This beauty was spotted from about two hundred yards away outside the Tower of London. I asked this woman her name and she said she was Moley Russel's wart. I agree. I gave her a can of Barbasol and three razors from my bag to take the goatee off of it. Needless to say, she was grateful.
Friday, August 17, 2007
How in the hell does something like this happen? It can't be only the tattoo artists fault because they always stencil tattoos on and show you before they do it. So that means two of the stupidest people on Earth came into contact for one amazing moment in time and the results of this meeting can be enjoyed forever! This is the type of tattoo that should have been carved through the flesh and onto his bones, so archaeologists in the future can ponder its meaning.

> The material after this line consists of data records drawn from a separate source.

-- ==== Sys2Proof/Machine/Ctr.lean ====
section
/-! DEFINITION. The CTR mode controller (spec/47_ctr.md): CTRENC and CTRDEC (R300 to R302), both through one
core routine. -/

namespace Sys2Proof.Machine

/-- The loop of `F_CTR` (R300) over n chunks from counter c: the output bytes and the counter after it. Each
chunk is the next 16 bytes, or those that are left, and only its first bytes of the keystream block are used. -/
def ctrChunks (rk : Schedule) : Nat → Counter → List Byte → List Byte × Counter
  | 0, c, _ => ([], c)
  | n + 1, c, inp =>
    let later := ctrChunks rk n (c + 1) (inp.drop 16)
    (xorBytes (inp.take 16) (blockBytes (cipher rk (toBE16 c))) ++ later.1, later.2)

/-- `F_CTR` (R300): ceil(LEN / 16) chunks. -/
def ctrCrypt (rk : Schedule) (c : Counter) (inp : List Byte) : List Byte × Counter :=
  ctrChunks rk ((inp.length + 15) / 16) c inp

/-- The core routine of both commands (R302). -/
def ctrCommand (s : State) : Result := dataCommand .ctr false (ctrCrypt s.rk s.ctr) s

/-- CTRENC (R300). -/
def execCtrenc (s : State) : Result := ctrCommand s

/-- CTRDEC (R302): identical to CTRENC. -/
def execCtrdec (s : State) : Result := ctrCommand s

end Sys2Proof.Machine
end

They might have a little trouble with the 'w' because it looks like an 'm.' They will wonder why someone would be so proud of being amsome that they would tattoo it right on their back. Amsome... hmmmm... what could that mean? As a side note, they didn't even make it level and what's with the huge space between the words. I think I could fix this tattoo though. I'd throw an 'r' into that big space making it Ramsome. Then change my last name to Ramsome so everyone is like 'whoa man! You love your name!' Or if you don't like that, you could also throw a 'j' in front of the 'I'm' and blend in the apostrophe so it says Jim Ramsome. You could then tell people he was a dude you were friends with in 8th grade who was really fucking rad so you wanted everyone to know you used to be friends.